Stored data entries

-- ==== Sys2Proof/Tests/Slice0.lean ====
section
/-! SUPPORT. Tests. Expected values come from the spec: the encodings of 30_encoding.md, the vectors of
95_test_vectors.md (V1 to V6, S1 to S9), the examples of the rules. -/

namespace Sys2Proof.Tests

open Sys2Proof.Machine

/-! ## WellFormed: an ill-formed term for each check -/

theorem test_wellFormed_wr_addr : wellFormed (.wr 128 0x01 0x00) = false := by decide
theorem test_wellFormed_wr_addr_low : wellFormed (.wr (-129) 0x01 0x00) = false := by decide
theorem test_wellFormed_noop_addr : wellFormed (.noop 200 0x00) = false := by decide
theorem test_wellFormed_digit_addr :
    [wellFormed (.digit0 128 0), wellFormed (.digit1 128 0), wellFormed (.digit2 128 0), wellFormed (.digit3 128 0),
      wellFormed (.digit4 128 0), wellFormed (.digit5 128 0), wellFormed (.digit6 128 0), wellFormed (.digit7 128 0)]
      = [false, false, false, false, false, false, false, false] := by decide
theorem test_wellFormed_config_addr :
    [wellFormed (.decodeMode 128 0), wellFormed (.intensity 128 0), wellFormed (.scanLimit 128 0),
      wellFormed (.shutdown 128 0), wellFormed (.displayTest 128 0), wellFormed (.undefined 128 13 0)]
      = [false, false, false, false, false, false] := by decide
theorem test_wellFormed_undefined_opcode :
    wellFormed (.undefined 0 0x0F 0x00) = false ∧ wellFormed (.undefined 0 0x08 0x00) = false := by decide

/-! ## Decoding: words written out bit by bit from the patterns -/

/-- R62's example `WR 2, INTENSITY, 8`. -/
theorem test_decode_wr :
    decode (.word 0b0000_0000_00000010_00001010_00001000#32) = .ok (.wr 2 0x0A 0x08) := by rfl
/-- V1: `WR -1, 1, 0xFF`. -/
theorem test_decode_wr_negative :
    decode (.word 0b0000_0000_11111111_00000001_11111111#32) = .ok (.wr (-1) 0x01 0xFF) := by rfl
/-- R53. -/
theorem test_decode_mode_ca : decode (.word 0b0001_0000_00000000_00000000_00000001#32) = .ok (.mode true) := by rfl
theorem test_decode_mode_cc : decode (.word 0b0001_0000_00000000_00000000_00000000#32) = .ok (.mode false) := by rfl
/-- V1: the four reserved words. -/
theorem test_decode_mode_reserved : decode (.word 0x10000002#32) = .error (.modeBits 1) := by rfl
theorem test_decode_rsv_reserved : decode (.word 0x01000000#32) = .error (.reservedBits 1) := by rfl
theorem test_decode_kind_reserved : decode (.word 0x20000000#32) = .error (.reservedKind 2) := by rfl
theorem test_decode_all_ones_reserved : decode (.word 0xFFFFFFFF#32) = .error (.reservedKind 15) := by rfl
/-- R104, R110: a stage B request has no word. -/
theorem test_decode_xmit : decode (.request 2 0x0A 0x5C) = .ok (.xmit 2 0x0A 0x5C) := by rfl
theorem test_decode_noop : decodeTableWord 16 0b00000000_01110111 = some (.noop 0 0x77) := by rfl
theorem test_decode_digit0 : decodeTableWord 16 0b00000001_10100101 = some (.digit0 0 0xA5) := by rfl
theorem test_decode_digit1 : decodeTableWord 16 0b00000010_10100101 = some (.digit1 0 0xA5) := by rfl
theorem test_decode_digit2 : decodeTableWord 16 0b00000011_10100101 = some (.digit2 0 0xA5) := by rfl
theorem test_decode_digit3 : decodeTableWord 16 0b00000100_10100101 = some (.digit3 0 0xA5) := by rfl
theorem test_decode_digit4 : decodeTableWord 16 0b00000101_10100101 = some (.digit4 0 0xA5) := by rfl
theorem test_decode_digit5 : decodeTableWord 16 0b00000110_10100101 = some (.digit5 0 0xA5) := by rfl
theorem test_decode_digit6 : decodeTableWord 16 0b00000111_10100101 = some (.digit6 0 0xA5) := by rfl
theorem test_decode_digit7 : decodeTableWord 16 0b00001000_10100101 = some (.digit7 0 0xA5) := by rfl
theorem test_decode_decodeMode : decodeTableWord 16 0b00001001_00000000 = some (.decodeMode 0 0x00) := by rfl
theorem test_decode_intensity : decodeTableWord 16 0b00001010_00001111 = some (.intensity 0 0x0F) := by rfl
theorem test_decode_scanLimit : decodeTableWord 16 0b00001011_00000111 = some (.scanLimit 0 0x07) := by rfl
theorem test_decode_shutdown : decodeTableWord 16 0b00001100_00000001 = some (.shutdown 0 0x01) := by rfl
theorem test_decode_displayTest : decodeTableWord 16 0b00001111_00000000 = some (.displayTest 0 0x00) := by rfl
theorem test_decode_undefined : decodeTableWord 16 0b00001101_11101110 = some (.undefined 0 13 0xEE) := by rfl
theorem test_decode_undefined_high : decodeTableWord 16 0b11111111_11111111 = some (.undefined 0 255 0xFF) := by rfl
/-- The pair of another chip: ADDR 0x03 beside `0C 01`. -/
theorem test_decode_pair_chip : decode (.pair 0x03 0b00001100_00000001#16) = .ok (.shutdown 3 0x01) := by rfl
/-- R62. -/
theorem test_assembly : assembly (.intensity 2 0x08) = "WR 2, INTENSITY, 8" ∧ assembly (.mode true) = "MODE CA" := by
  decide

/-! ## One step of the block -/

/-- A state after reset with `NCFG = n`, in the given wiring mode. -/
def at_ (n : Int) (ca : Bool) : State := { State.resetWith n Config.accInit with ca := ca }

/-- The frames on the bus after an instruction. -/
def framesAfter (i : Instr) (s : State) : Option (List (List Byte)) :=
  (nextState (exec i s)).map fun t => framesOf t.bus

/-- The accumulators after an instruction. -/
def accOf (i : Instr) (s : State) : Option (List Byte) := (nextState (exec i s)).map fun t => t.acc.toList

/-- R90's example: `WR 0, 3, 0xA5`, every event. -/
theorem test_wr_events : (nextState (exec (.wr 0 0x03 0xA5) (at_ 1 false))).map (·.bus)
    = some [.selLow, .byte 0x03, .byte 0xA5, .selHigh] := by decide
/-- P2 step 1. -/
theorem test_wr_addressing :
    framesAfter (.wr 2 0x0A 0x5C) (at_ 4 false) = some [[0x00, 0x00, 0x0A, 0x5C, 0x00, 0x00, 0x00, 0x00]] := by decide
/-- R92: `WR 4, 1, 0xFF` with `N = 4`. -/
theorem test_wr_dropped : (nextState (exec (.wr 4 0x01 0xFF) (at_ 4 true))).map (fun t => (t.bus, t.rej.code))
    = some ([], 1#2) := by decide
/-- R91's example. -/
theorem test_mode : (nextState (exec (.mode true) (at_ 1 false))).map (fun t => (t.ca, t.bus)) = some (true, []) := by
  decide
/-- R110's example. -/
theorem test_xmit :
    framesAfter (.xmit 2 0x0A 0x5C) (at_ 4 false) = some [[0x00, 0x00, 0x0A, 0x5C, 0x00, 0x00, 0x00, 0x00]] := by decide
/-- R119. -/
theorem test_xmit_outside : nextState (exec (.xmit 1 0x0A 0x5C) (at_ 1 false)) = none := by decide
/-- V2, `N = 2`, `CA = 1`: `WR 0, 0, 0x77`. -/
theorem test_noop : framesAfter (.noop 0 0x77) (at_ 2 true) = some [[0x00, 0x00, 0x00, 0x77]] := by decide
/-- R72. -/
theorem test_digit0 : accOf (.digit0 0 0xFF) (at_ 1 true) = some [0x40, 0x40, 0x40, 0x40, 0x40, 0x40, 0x40, 0x40] := by
  decide
/-- V3: `WR 0, 1, 0x81`. -/
theorem test_digit0_frames : framesAfter (.digit0 0 0x81) (at_ 1 true)
    = some [[1, 0], [2, 0], [3, 0], [4, 0], [5, 0], [6, 0], [7, 0x40], [8, 0x40]] := by decide
/-- R73. -/
theorem test_digit1 : accOf (.digit1 0 0xFF) (at_ 1 true) = some [0x20, 0x20, 0x20, 0x20, 0x20, 0x20, 0x20, 0x20] := by
  decide
/-- R74. -/
theorem test_digit2 : accOf (.digit2 0 0xFF) (at_ 1 true) = some [0x10, 0x10, 0x10, 0x10, 0x10, 0x10, 0x10, 0x10] := by
  decide
/-- R75: `WR 0, 4, 0x30`. -/
theorem test_digit3 : accOf (.digit3 0 0x30) (at_ 1 true) = some [0x00, 0x08, 0x08, 0x00, 0x00, 0x00, 0x00, 0x00] := by
  decide
/-- R75, common-cathode. -/
theorem test_digit3_cc : framesAfter (.digit3 0 0x30) (at_ 1 false) = some [[0x04, 0x30]] := by decide
/-- R76. -/
theorem test_digit4 : accOf (.digit4 0 0xFF) (at_ 1 true) = some [0x04, 0x04, 0x04, 0x04, 0x04, 0x04, 0x04, 0x04] := by
  decide
/-- R77. -/
theorem test_digit5 : accOf (.digit5 0 0xFF) (at_ 1 true) = some [0x02, 0x02, 0x02, 0x02, 0x02, 0x02, 0x02, 0x02] := by
  decide
/-- R78. -/
theorem test_digit6 : accOf (.digit6 0 0xFF) (at_ 1 true) = some [0x01, 0x01, 0x01, 0x01, 0x01, 0x01, 0x01, 0x01] := by
  decide
/-- R79. -/
theorem test_digit7 : accOf (.digit7 0 0xFF) (at_ 1 true) = some [0x80, 0x80, 0x80, 0x80, 0x80, 0x80, 0x80, 0x80] := by
  decide
/-- V3: from all `FF`, `WR 0, 8, 0x00` clears bit 7. -/
theorem test_digit7_clears :
    accOf (.digit7 0 0x00) { at_ 1 true with acc := #v[0xFF, 0xFF, 0xFF, 0xFF, 0xFF, 0xFF, 0xFF, 0xFF] }
      = some [0x7F, 0x7F, 0x7F, 0x7F, 0x7F, 0x7F, 0x7F, 0x7F] := by decide
/-- R80. -/
theorem test_decodeMode : framesAfter (.decodeMode 0 0x00) (at_ 1 false) = some [[0x09, 0x00]] := by decide
/-- R81. -/
theorem test_intensity :
    framesAfter (.intensity 2 0x5C) (at_ 4 false) = some [[0x00, 0x00, 0x0A, 0x5C, 0x00, 0x00, 0x00, 0x00]] := by decide
/-- R82. -/
theorem test_scanLimit : framesAfter (.scanLimit 0 0x07) (at_ 1 true) = some [[0x0B, 0x07]] := by decide
/-- R83. -/
theorem test_shutdown : framesAfter (.shutdown 1 0x01) (at_ 2 true) = some [[0x0C, 0x01, 0x00, 0x00]] := by decide
/-- R84. -/
theorem test_displayTest : framesAfter (.displayTest 0 0x00) (at_ 1 false) = some [[0x0F, 0x00]] := by decide
/-- R85. -/
theorem test_undefined : framesAfter (.undefined 1 0x0D 0xEE) (at_ 2 true) = some [[0x0D, 0xEE, 0x00, 0x00]] := by decide
/-- R103's second write: chip 1 receives chip 0's bit 6. -/
theorem test_shared_accumulators : framesAfter (.wr 1 0x02 0x80)
    { at_ 2 true with acc := #v[0x40, 0x40, 0x40, 0x40, 0x40, 0x40, 0x40, 0x40] }
    = some [[1, 0x40, 0, 0], [2, 0x40, 0, 0], [3, 0x40, 0, 0], [4, 0x40, 0, 0], [5, 0x40, 0, 0], [6, 0x40, 0, 0],
        [7, 0x40, 0, 0], [8, 0x60, 0, 0]] := by decide

/-! ## The step, reset and the host layer -/

/-- The first instruction after reset (`WR 0, 1, 0x80`, V1's word). -/
theorem test_step_wr : (nextState (step (State.reset.withFetchWord 32 0x00000180))).map (fun t => (t.busy, framesOf t.bus))
    = some (false, [[0, 0, 0, 0, 0, 0, 0, 0, 0, 0, 0, 0, 0, 0, 0x01, 0x80]]) := by decide
/-- R54: a reserved word changes nothing but `REJ`, code 3. -/
theorem test_step_reserved : (nextState (step (State.reset.withFetchWord 32 0x20000000))).map (fun t => (t.rej.code, t.bus))
    = some (3#2, []) := by decide
/-- U2. -/
theorem test_step_busy :
    nextState (step { State.reset with busy := true, pending := [.call .getChipCount] }) = none := by decide
/-- S1. -/
theorem test_clamp : [-5, 0, 1, 2, 7, 8, 9, 255].map clampCount = [8, 8, 1, 2, 7, 8, 8, 8] := by decide
theorem test_reset_inv : State.reset.Inv :=
  ⟨by decide, by decide, by decide, by decide, by decide, by decide⟩

/-- The frames and the status after a public operation. -/
def callFrames (op : HostOp) (s : State) : Option (List (List Byte) × Option RejKind) :=
  (nextState (hostExec op s)).map fun t => (framesOf t.bus, t.ret.map (·.status))

/-- V6: the boot of a chain of two. -/
theorem test_construct : callFrames (.construct 0 0 0 2) State.reset
    = some ([[0, 0, 9, 0], [0, 0, 0x0C, 0], [9, 0, 0, 0], [0x0C, 0, 0, 0]], some .none) := by decide
/-- R132's example. -/
theorem test_getChipCount : (nextState (hostExec .getChipCount (at_ 12 false))).map (·.ret)
    = some (some ⟨.none, some (.count 8)⟩) := by decide
/-- R133. -/
theorem test_setCommonAnode : (nextState (hostExec (.setCommonAnode true) (at_ 1 false))).map (·.ca) = some true := by
  decide
/-- R134. -/
theorem test_host_shutdown : callFrames (.shutdown 0 true) (at_ 1 false) = some ([[0x0C, 0x00]], some .none) := by decide
/-- R135. -/
theorem test_setScanLimit : callFrames (.setScanLimit 0 7) (at_ 1 false) = some ([[0x0B, 0x07]], some .none) := by decide
theorem test_setScanLimit_bad : callFrames (.setScanLimit 0 8) (at_ 1 false) = some ([], some .invalidValue) := by decide
/-- R136. -/
theorem test_setIntensity : callFrames (.setIntensity 0 15) (at_ 1 false) = some ([[0x0A, 0x0F]], some .none) := by decide
theorem test_setIntensity_bad : callFrames (.setIntensity 0 (-1)) (at_ 1 false) = some ([], some .invalidValue) := by
  decide
/-- R137. -/
theorem test_clearDisplay : callFrames (.clearDisplay 0) (at_ 1 false)
    = some ([[1, 0], [2, 0], [3, 0], [4, 0], [5, 0], [6, 0], [7, 0], [8, 0]], some .none) := by decide
/-- V5. -/
theorem test_setLed : callFrames (.setLed 0 7 7 true) (at_ 1 false) = some ([[0x08, 0x01]], some .none) := by decide
/-- S2: the address is checked first. -/
theorem test_setLed_priority : callFrames (.setLed 2 8 8 true) (at_ 2 false) = some ([], some .invalidAddress) := by decide
/-- R139. -/
theorem test_setRow : callFrames (.setRow 0 2 0xA5) (at_ 1 false) = some ([[0x03, 0xA5]], some .none) := by decide
/-- R140. -/
theorem test_setColumn : callFrames (.setColumn 0 7 0xC0) (at_ 1 false)
    = some ([[1, 1], [2, 1], [3, 0], [4, 0], [5, 0], [6, 0], [7, 0], [8, 0]], some .none) := by decide
/-- V5, common-anode: the last state of `ACC`. -/
theorem test_setColumn_ca : (nextState (hostExec (.setColumn 0 0 0x81) (at_ 1 true))).map (fun t => (t.acc.toList, t.mirror))
    = some ([0, 0, 0, 0, 0, 0, 0, 0xC0], [(0, 0x80), (7, 0x80)]) := by decide
/-- R141. -/
theorem test_setDigit_bad : callFrames (.setDigit 0 0 16 false false) (at_ 2 false) = some ([], some .invalidValue) := by
  decide
theorem test_setDigit : (nextState (hostExec (.setDigit 0 0 3 true true) (at_ 1 false))).map (fun t => (t.mirrorAt 0 0, t.bus))
    = some (Config.glyph 3 ||| 0x80#8,
        [.selLow, .byte 0x01, .byte (flipBits (Config.glyph 3 ||| 0x80#8)), .selHigh]) := by
  generalize h : Config.glyph 3 = g
  have h' : Config.glyph (digitCode 3) = g := h
  simp only [hostExec, hostSetDigit, glyphByte, h']
  clear h h'
  revert g
  decide
/-- R142. -/
theorem test_setChar_space : charCode 200 = 32 ∧ charCode 127 = 127 := by decide
/-- R143, R144. -/
theorem test_getRow : (nextState (hostExec (.getRow 0 2) { at_ 1 false with mirror := [(2, 0xA5)] })).map (·.ret)
    = some (some ⟨.none, some (.row 0xA5)⟩) := by decide
theorem test_getRow_outside : nextState (hostExec (.getRow 0 8) (at_ 1 false)) = none := by decide
theorem test_getLed : (nextState (hostExec (.getLed 0 2 1) { at_ 1 false with mirror := [(2, 0x40)] })).map (·.ret)
    = some (some ⟨.none, some (.pixel true)⟩) := by decide
/-- S5. -/
theorem test_flip : [0xB2#8, 0x01, 0x02, 0x04, 0x08, 0x10, 0x20, 0x40, 0x80].map flipBits
    = [0x96, 0x01, 0x10, 0x20, 0x40, 0x02, 0x04, 0x08, 0x80] := by decide
/-- V4's bit-level line. -/
theorem test_lineBits : lineBits 0xA5 = [true, false, true, false, false, true, false, true] := by decide
/-- P4's end: chip 1 holds `0x60` in register 8 and `0x40` in register 1. -/
theorem test_lastWrite :
    lastWrite (remapEvents 2 1 #v[0x40, 0x40, 0x40, 0x40, 0x40, 0x40, 0x40, 0x60]) 1 0x08 = some 0x60 ∧
    lastWrite (remapEvents 2 1 #v[0x40, 0x40, 0x40, 0x40, 0x40, 0x40, 0x40, 0x60]) 1 0x01 = some 0x40 ∧
    lastWrite (remapEvents 2 1 #v[0x40, 0x40, 0x40, 0x40, 0x40, 0x40, 0x40, 0x60]) 0 0x01 = none := by decide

ASSIGNMENT>
In the entries above, find the line holding "checked first. -/" and the line holding "generalize h : Config.glyph 3 = g", then retype exactly those two lines and every line between them, and nothing else.

WRITTEN RESPONSE>
/-- S2: the address is checked first. -/
theorem test_setLed_priority : callFrames (.setLed 2 8 8 true) (at_ 2 false) = some ([], some .invalidAddress) := by decide
/-- R139. -/
theorem test_setRow : callFrames (.setRow 0 2 0xA5) (at_ 1 false) = some ([[0x03, 0xA5]], some .none) := by decide
/-- R140. -/
theorem test_setColumn : callFrames (.setColumn 0 7 0xC0) (at_ 1 false)
    = some ([[1, 1], [2, 1], [3, 0], [4, 0], [5, 0], [6, 0], [7, 0], [8, 0]], some .none) := by decide
/-- V5, common-anode: the last state of `ACC`. -/
theorem test_setColumn_ca : (nextState (hostExec (.setColumn 0 0 0x81) (at_ 1 true))).map (fun t => (t.acc.toList, t.mirror))
    = some ([0, 0, 0, 0, 0, 0, 0, 0xC0], [(0, 0x80), (7, 0x80)]) := by decide
/-- R141. -/
theorem test_setDigit_bad : callFrames (.setDigit 0 0 16 false false) (at_ 2 false) = some ([], some .invalidValue) := by
  decide
theorem test_setDigit : (nextState (hostExec (.setDigit 0 0 3 true true) (at_ 1 false))).map (fun t => (t.mirrorAt 0 0, t.bus))
    = some (Config.glyph 3 ||| 0x80#8,
        [.selLow, .byte 0x01, .byte (flipBits (Config.glyph 3 ||| 0x80#8)), .selHigh]) := by
  generalize h : Config.glyph 3 = g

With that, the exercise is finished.